— Problem —
From the entries below, return only the lines starting at the one that contains "PILOT section. -/" and ending at the one that contains "5 | .reset => 6", exactly as they stand.

--*--

-- ==== Sys2Proof/Machine/Types.lean ====
section
/-! DEFINITION. The types the whole machine shares: who may send a command, what leaves the device, the status codes
of R22, the typed form of a chart (R52-R59), and the quay, frame and stage records of the Harbourmaster. -/
namespace Sys2Proof.Machine

/-- Who sends an access or a command: the readers and blocks the spec names as initiators. -/
inductive Initiator where
  /-- Firmware on an application core. -/
  | app
  /-- Coastguard software. -/
  | cg
  /-- The Management Controller. -/
  | mc
  /-- The Harbourmaster. -/
  | hm
  /-- The Salvage unit. -/
  | salvage
  /-- A Tender channel. -/
  | tender
  /-- The PCIe root port, inbound. -/
  | pcie
  /-- The debug unit behind the TAP. -/
  | debug
  deriving DecidableEq, Repr

/-- The status codes of R22, by name. -/
def St.OK : Status := 0x00#8
def St.BAD_STATE : Status := 0x01#8
def St.CLAMPED : Status := 0x02#8
def St.REFUSED : Status := 0x03#8
def St.AUTH : Status := 0x04#8
def St.VERSION : Status := 0x05#8
def St.NO_ROOM : Status := 0x06#8
def St.OOB : Status := 0x07#8
def St.POISON : Status := 0x08#8
def St.TIMEOUT : Status := 0x09#8
def St.STALE_TIDE : Status := 0x0A#8
def St.HANG : Status := 0x0B#8
def St.FAULT : Status := 0x0C#8
def St.FENCED : Status := 0x0D#8
def St.BUSY : Status := 0x0E#8
def St.SQUASHED : Status := 0x0F#8
/-- The Harbourmaster's block-specific code of a command aborted by RESET (R78). -/
def St.ABORTED : Status := 0x80#8

/-- Engine class codes (R57). -/
def Cls.CAMRX : Nat := 1
def Cls.CAMP : Nat := 2
def Cls.PYR : Nat := 3
def Cls.WARP : Nat := 4
def Cls.STEREO : Nat := 5
def Cls.FLOW : Nat := 6
def Cls.FEAT : Nat := 7
def Cls.LEDGER : Nat := 8
def Cls.SND : Nat := 9
def Cls.EDGE : Nat := 10
def Cls.ELV : Nat := 11
def Cls.LAYOUT : Nat := 12
def Cls.TENDER : Nat := 13
def Cls.I3C : Nat := 14
def Cls.FSYNC : Nat := 15

/-- How many instances class `c` has (R57). -/
def clsCount (c : Nat) : Nat :=
  match c with
  | 1 => 8 | 2 => 4 | 3 => 2 | 4 => 2 | 5 => 2 | 6 => 2 | 7 => 2 | 8 => 16 | 9 => 1 | 10 => 1
  | 11 => 12 | 12 => 2 | 13 => 32 | 14 => 4 | 15 => 8 | _ => 0

/-- A region's outcome at the Edge Guard for a frame (R291, R292). -/
inductive Outc where
  | clear | drop | unknown
  deriving DecidableEq, Repr

/-- Something that leaves the device or reaches an application core: the outputs of one command, oldest first. -/
inductive Emission where
  /-- An MSI of vector v to a hart's interrupt file (R518, R519). -/
  | msi (v : Nat) (target : Nat)
  /-- A frame on fleet port p (R444). -/
  | onnak (p : Nat) (frame : List Byte)
  /-- A frame on ETH_MGMT. -/
  | eth (frame : List Byte)
  /-- A CAN FD message on controller c with its identifier word. -/
  | can (c : Nat) (ident : Word) (data : List Byte)
  /-- An FSYNC output at a level. -/
  | fsync (i : Nat) (level : Bool)
  /-- A camera-control transfer on I3C controller i. -/
  | i3c (i : Nat) (bytes : List Byte)
  /-- An SPI sample read on port s. -/
  | spi (port : Nat) (cmd : List Byte)
  /-- A pin change: EDGE_N, SAFE_N, SERVICE_REQ_N, WARM_RST_OUT and the like. -/
  | pin (name : String) (level : Bool)
  /-- A recovery-path or serial message of the boot ROM (R528). -/
  | uart (bytes : List Byte)
  /-- An outbound PCIe write (R396). -/
  | pcie (a : Nat) (data : List Byte)
  /-- A PMBus command to a regulator (R560). -/
  | pmbus (regulator : Nat) (bytes : List Byte)
  /-- A signal from the Harbourmaster or an engine to Coastguard or the Salvage unit. -/
  | signal (name : String) (q : Nat)
  /-- A Lighthouse, replay or layer event inside the device that a unit observes. -/
  | note (name : String) (a b : Nat)
  deriving DecidableEq, Repr

/-- The outcome of the last bus access or request: its status and the data it returned. -/
structure Reply where
  status : Status
  data : Nat
  bytes : List Byte
  poison : Bool
  deriving DecidableEq, Repr

/-! The typed chart: the values applied after range checks (R58-R64). -/

/-- QUAY section (R58). -/
structure QuayCfg where
  piloted : Bool
  fif : Nat
  bollard : Bool
  periodUs : Nat
  phaseUs : Nat
  floorMhz : Nat
  pch : Nat
  berthFirst : Nat
  berthCount : Nat
  voyages : Nat
  handles : Nat
  publishPeriod : Nat
  publishOffsetUs : Nat
  noProgressUs : Nat
  deriving DecidableEq, Repr

/-- ENGINES entry. -/
structure EngineE where
  cls : Nat
  inst : Nat
  pilotable : Bool
  safety : Bool
  param : Nat
  deriving DecidableEq, Repr

/-- BERTHS entry. -/
structure BerthE where
  group : Nat
  first : Nat
  count : Nat
  tensorLayout : Bool
  fleet : Bool
  deriving DecidableEq, Repr

/-- HANDLES entry. -/
structure HandleE where
  handle : Nat
  kind : Nat
  access : Nat
  base : Nat
  length : Nat
  deriving DecidableEq, Repr

/-- STAGES entry. -/
structure StageE where
  stage : Nat
  engine : Nat
  fuseNext : Nat
  ins : List Nat
  outs : List Nat
  bound : Nat
  period : Nat
  ahead : Bool
  result : Bool
  crc : Bool
  window : Nat
  deriving DecidableEq, Repr

/-- WINDOWS entry. -/
structure WindowE where
  window : Nat
  period : Nat
  lighthouse : Bool
  openUs : Nat
  closeUs : Nat
  deriving DecidableEq, Repr

/-- SHARES entry. -/
structure ShareE where
  port : Nat
  rdMin : Nat
  rdMax : Nat
  wrMin : Nat
  wrMax : Nat
  rmMin : Nat
  rmMax : Nat
  streams : Nat
  requests : Nat
  deriving DecidableEq, Repr

/-- LIGHTHOUSE entry. -/
structure LightE where
  engine : Nat
  window : Nat
  input : Nat
  reference : Nat
  bound : Nat
  deriving DecidableEq, Repr

/-- AGES entry. -/
structure AgeE where
  stage : Nat
  maxAgeUs : Nat
  deriving DecidableEq, Repr

/-- FLEET entry. -/
structure FleetE where
  node : Nat
  minVersion : Nat
  remoteQuay : Nat
  timeoutUs : Nat
  deriving DecidableEq, Repr

/-- PILOT section. -/
structure PilotE where
  elvMask : Nat
  maxMoves : Nat
  hbmActBytes : Nat
  deriving DecidableEq, Repr

/-- An entry of CAMERAS, VISION, TENSOR or EDGE: its ENGINES index, parameter version and applied bytes, head
included (R59). -/
structure ParamE where
  sec : Nat
  engine : Nat
  version : Nat
  bytes : List Byte
  deriving DecidableEq, Repr

/-- A loaded chart. -/
structure Chart where
  major : Nat
  minor : Nat
  chartId : Nat
  signed : Bool
  clamped : Bool
  cfg : QuayCfg
  engines : List EngineE
  berths : List BerthE
  handles : List HandleE
  stages : List StageE
  windows : List WindowE
  shares : List ShareE
  lights : List LightE
  ages : List AgeE
  fleet : List FleetE
  pilot : Option PilotE
  params : List ParamE
  deriving DecidableEq, Repr

/-- One entry of a load or START report (R69). -/
structure RepEntry where
  sec : Nat
  reason : Nat
  field : Nat
  requested : Nat
  applied : Nat
  deriving DecidableEq, Repr

/-! The Harbourmaster's records. -/

/-- The states of a quay (R70), with the codes of HM_QUAY_STATUS. -/
inductive QState where
  | empty | loaded | running | docking | docked | faulted | resetting
  deriving DecidableEq, Repr

/-- HM_QUAY_STATUS.state codes (R91). -/
def QState.code : QState → Nat
  | .empty => 0 | .loaded => 1 | .running => 2 | .docking => 3 | .docked => 4 | .faulted => 5 | .resetting => 6

/-- The quay commands (R91), with their opcodes. -/
inductive QCmd where
  | load | start | dock | undock | unload | reset
  deriving DecidableEq, Repr

/-- HM_QUAY_CMD opcodes (R91). -/
def QCmd.code : QCmd → Nat
  | .load => 1 | .start => 2 | .dock => 3 | .undock => 4 | .unload => 5 | .reset => 6

/-- A neural request accepted from a command ring (R521-R523). -/
structure Request where
  tag : Nat
  tide : Tide
  /-- Stage id. -/
  stage : Nat
  /-- Voyage taken at dispatch. -/
  voyage : Option Nat
  frame : FrameNo
  dispatchedAt : Nat
  deriving DecidableEq, Repr

/-- One stage of one frame. `idx` is its STAGES entry index; `status` is set when it has completed (R104, R105). -/
structure StageRun where
  idx : Nat
  /-- Its window (or its chain's window) has opened and it has been dispatched (R93, R94). -/
  dispatched : Bool
  /-- It waits behind an older unpublished frame, or an SND stage for confirmation (R104, R109). -/
  held : Bool
  /-- Its window has closed. -/
  closed : Bool
  status : Option Status
  /-- Statuses its requests and writes have gathered so far (R24). -/
  gathered : List Status
  /-- Ready bitmap: the berths whose signals have arrived, in order of arrival (R98). -/
  ready : List Nat
  /-- When it was dispatched or released (harbour time). -/
  startedAt : Nat
  /-- The request it runs for (R321). -/
  request : Option Request
  /-- Its work is done and it waits for the answers to its remote writes (R456). -/
  draining : Bool
  /-- Its remote berths have been signalled (R457). -/
  signalled : Bool
  deriving DecidableEq, Repr

/-- A result that waits to be published: its stage, status and payload (R88, R90). -/
structure Result where
  idx : Nat
  status : Status
  tensor : Nat
  length : Nat
  crc : Option Nat
  request : Option Request
  /-- A poisoned line lies in the payload (R89). -/
  poison : Bool
  /-- Its stage was stopped at its window's close (R104). -/
  late : Bool
  deriving DecidableEq, Repr

/-- A camera stream's progress towards the confirmation of a frame (R107). -/
structure StreamRun where
  ctx : Nat
  ended : Bool
  invalid : Bool
  /-- Mid-exposure harbour time, once ingress computed it (R131). -/
  mid : Option Nat
  deriving DecidableEq, Repr

/-- A frame in flight (R45, R99, R107-R112). -/
structure FrameRec where
  num : FrameNo
  /-- Slot index k (R99). -/
  k : Nat
  /-- Harbour time of its tick. -/
  tick : Nat
  confirmed : Bool
  squashed : Bool
  /-- Squashed by DOCK: no descriptor is published (R108). -/
  byDock : Bool
  /-- The squash of this frame has completed (R111). -/
  squashDone : Bool
  committed : Bool
  stages : List StageRun
  streams : List StreamRun
  /-- Results completed and not yet published. -/
  results : List Result
  /-- Windows that have opened. -/
  opened : List Nat
  /-- It is the first frame of its RUNNING period (R239, R482). -/
  first : Bool
  /-- Its predecessor is not usable: it is the first frame, or the frame before was squashed (R239). -/
  noPrev : Bool
  /-- A stream was frozen or repeated (R89, R107). -/
  stale : Bool
  deriving DecidableEq, Repr

/-- Which stage of a quay reset has been reached (R506). -/
inductive ResetPhase where
  | fencing | drained | escalated
  deriving DecidableEq, Repr

/-- A handle-table entry (R378). -/
structure HandleT where
  handle : Nat
  kind : Nat
  access : Nat
  /-- Absolute first berth, virtual address or LEDGER block. -/
  base : Nat
  /-- Berths or 4 KiB units. -/
  length : Nat
  rotated : Bool
  fenced : Bool
  deriving DecidableEq, Repr

/-- What a LOAD in progress has decided (R66, R77). -/
structure LoadVerdict where
  status : Status
  entries : List RepEntry
  chart : Option Chart
  groups : List Nat
  newTide : Tide
  /-- Device addresses of the 2 MiB frames given to its HBM handles, in order (R412). -/
  frames : List Nat
  /-- When it completes at the latest (R77). -/
  doneAt : Nat
  deriving DecidableEq, Repr

/-- What a START in progress has decided (R74). -/
structure StartVerdict where
  status : Status
  entries : List RepEntry
  acceptedAt : Nat
  /-- It waits for a clock raise (R74). -/
  waitClock : Bool
  deriving DecidableEq, Repr

/-- One quay's Harbourmaster state. -/
structure Quay where
  st : QState
  /-- The command in progress (R78). -/
  busy : Option QCmd
  lastOp : Nat
  lastStatus : Status
  tide : Tide
  /-- Latest retirement harbour time of each tide value (R72). -/
  retired : List (Nat × Nat)
  chart : Option Chart
  handles : List HandleT
  /-- Pseudo-channel groups held, in the order R48 assigned them. -/
  groups : List Nat
  /-- 2 MiB HBM frames held (R412). -/
  hbmFrames : List Nat
  load : Option LoadVerdict
  start : Option StartVerdict
  /-- Frames in flight, oldest first. -/
  frames : List FrameRec
  /-- Harbour time before which no frame opens (R75, R76). -/
  openFrom : Nat
  /-- Number of the next frame to open. -/
  nextFrame : FrameNo
  /-- Slot index of the next frame to open (R99). -/
  nextK : Nat
  /-- Last frame published since START, with its k (R76, R99). -/
  lastPub : Option (FrameNo × Nat)
  /-- The slot index k each recently opened frame number took: R99's reuse rule. -/
  kOf : List (Nat × Nat)
  /-- Slot generations, 4 bits each (R112). -/
  gens : List Nat
  /-- Harbour time DOCK was accepted (R71). -/
  dockedAt : Nat
  /-- Harbour time RESETTING was entered, and the reset's phase (R506). -/
  resetAt : Nat
  phase : ResetPhase
  /-- A squash is in progress (R121). -/
  squashing : Bool
  /-- The next frame to open is the first since START or UNDOCK; the frame before it was squashed (R239). -/
  firstNext : Bool
  prevSquashed : Bool
  /-- Publish count since LOAD (R88). -/
  sequence : Nat
  /-- The command that led to RESETTING was UNLOAD (false: RESET). -/
  viaUnload : Bool
  /-- Requests accepted from the command ring and not yet complete, in ring order (R321, R522). -/
  requests : List Request
  /-- Completion records since LOAD (R523). -/
  records : Nat
  deriving DecidableEq, Repr

/-- A quay right after cold reset (R70, R72). -/
def Quay.reset : Quay where
  st := .empty
  busy := none
  lastOp := 0
  lastStatus := 0#8
  tide := 0#8
  retired := []
  chart := none
  handles := []
  groups := []
  hbmFrames := []
  load := none
  start := none
  frames := []
  openFrom := 0
  nextFrame := 0#32
  nextK := 0
  lastPub := none
  kOf := []
  gens := [0, 0, 0]
  dockedAt := 0
  resetAt := 0
  phase := .fencing
  squashing := false
  firstNext := false
  prevSquashed := false
  sequence := 0
  viaUnload := false
  requests := []
  records := 0

/-- An entry of the device fault FIFO (R106, R121). -/
structure FaultEntry where
  stage : Nat
  status : Status
  quay : Nat
  frame : FrameNo
  deriving DecidableEq, Repr

end Sys2Proof.Machine
end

--*--

— Output of the exercise —
/-- PILOT section. -/
structure PilotE where
  elvMask : Nat
  maxMoves : Nat
  hbmActBytes : Nat
  deriving DecidableEq, Repr

/-- An entry of CAMERAS, VISION, TENSOR or EDGE: its ENGINES index, parameter version and applied bytes, head
included (R59). -/
structure ParamE where
  sec : Nat
  engine : Nat
  version : Nat
  bytes : List Byte
  deriving DecidableEq, Repr

/-- A loaded chart. -/
structure Chart where
  major : Nat
  minor : Nat
  chartId : Nat
  signed : Bool
  clamped : Bool
  cfg : QuayCfg
  engines : List EngineE
  berths : List BerthE
  handles : List HandleE
  stages : List StageE
  windows : List WindowE
  shares : List ShareE
  lights : List LightE
  ages : List AgeE
  fleet : List FleetE
  pilot : Option PilotE
  params : List ParamE
  deriving DecidableEq, Repr

/-- One entry of a load or START report (R69). -/
structure RepEntry where
  sec : Nat
  reason : Nat
  field : Nat
  requested : Nat
  applied : Nat
  deriving DecidableEq, Repr

/-! The Harbourmaster's records. -/

/-- The states of a quay (R70), with the codes of HM_QUAY_STATUS. -/
inductive QState where
  | empty | loaded | running | docking | docked | faulted | resetting
  deriving DecidableEq, Repr

/-- HM_QUAY_STATUS.state codes (R91). -/
def QState.code : QState → Nat
  | .empty => 0 | .loaded => 1 | .running => 2 | .docking => 3 | .docked => 4 | .faulted => 5 | .resetting => 6

/-- The quay commands (R91), with their opcodes. -/
inductive QCmd where
  | load | start | dock | undock | unload | reset
  deriving DecidableEq, Repr

/-- HM_QUAY_CMD opcodes (R91). -/
def QCmd.code : QCmd → Nat
  | .load => 1 | .start => 2 | .dock => 3 | .undock => 4 | .unload => 5 | .reset => 6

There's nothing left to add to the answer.